INSTRUCTIONS FOR THE TASK ->
Retrieve every line from the records in which the word "match" occurs.
=== Begin Enclosure ===
-- ==== Sys2Proof/Machine/Step.lean ====
section
/-! DEFINITION. One step of the block: the command at the front of the queue runs on the device; on an empty queue the block idles
(assumption log 2). -/
namespace Sys2Proof.Machine

/-- One step (assumption log 1, 2). -/
def step (s : State) : Host.Outcome State Fault Refusal :=
  match s.pending with
  | [] => .next s
  | c :: rest => exec c { s with pending := rest }

/-- A state with the command a word spells at the front of its queue; no word spells one (assumption log 1). -/
def State.withFetchWord (s : State) (nbits w : Nat) : State :=
  match decodeTableWord nbits w with
  | some c => { s with pending := c :: s.pending }
  | none => s

end Sys2Proof.Machine
end

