-- ==== Sys2Proof/Machine/Core.lean ====
section
/-! DEFINITION. The block as the host's interface takes it. -/

def Sys2Proof.core : Host.Core := { State := Sys2Proof.Machine.State, Fault := Sys2Proof.Machine.Fault, Refusal := Sys2Proof.Machine.Refusal, step := Sys2Proof.Machine.step, reset := Sys2Proof.Machine.State.reset }
end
=== End Enclosure ===
REPLY TO THE TASK ->
  match s.pending with
  match decodeTableWord nbits w with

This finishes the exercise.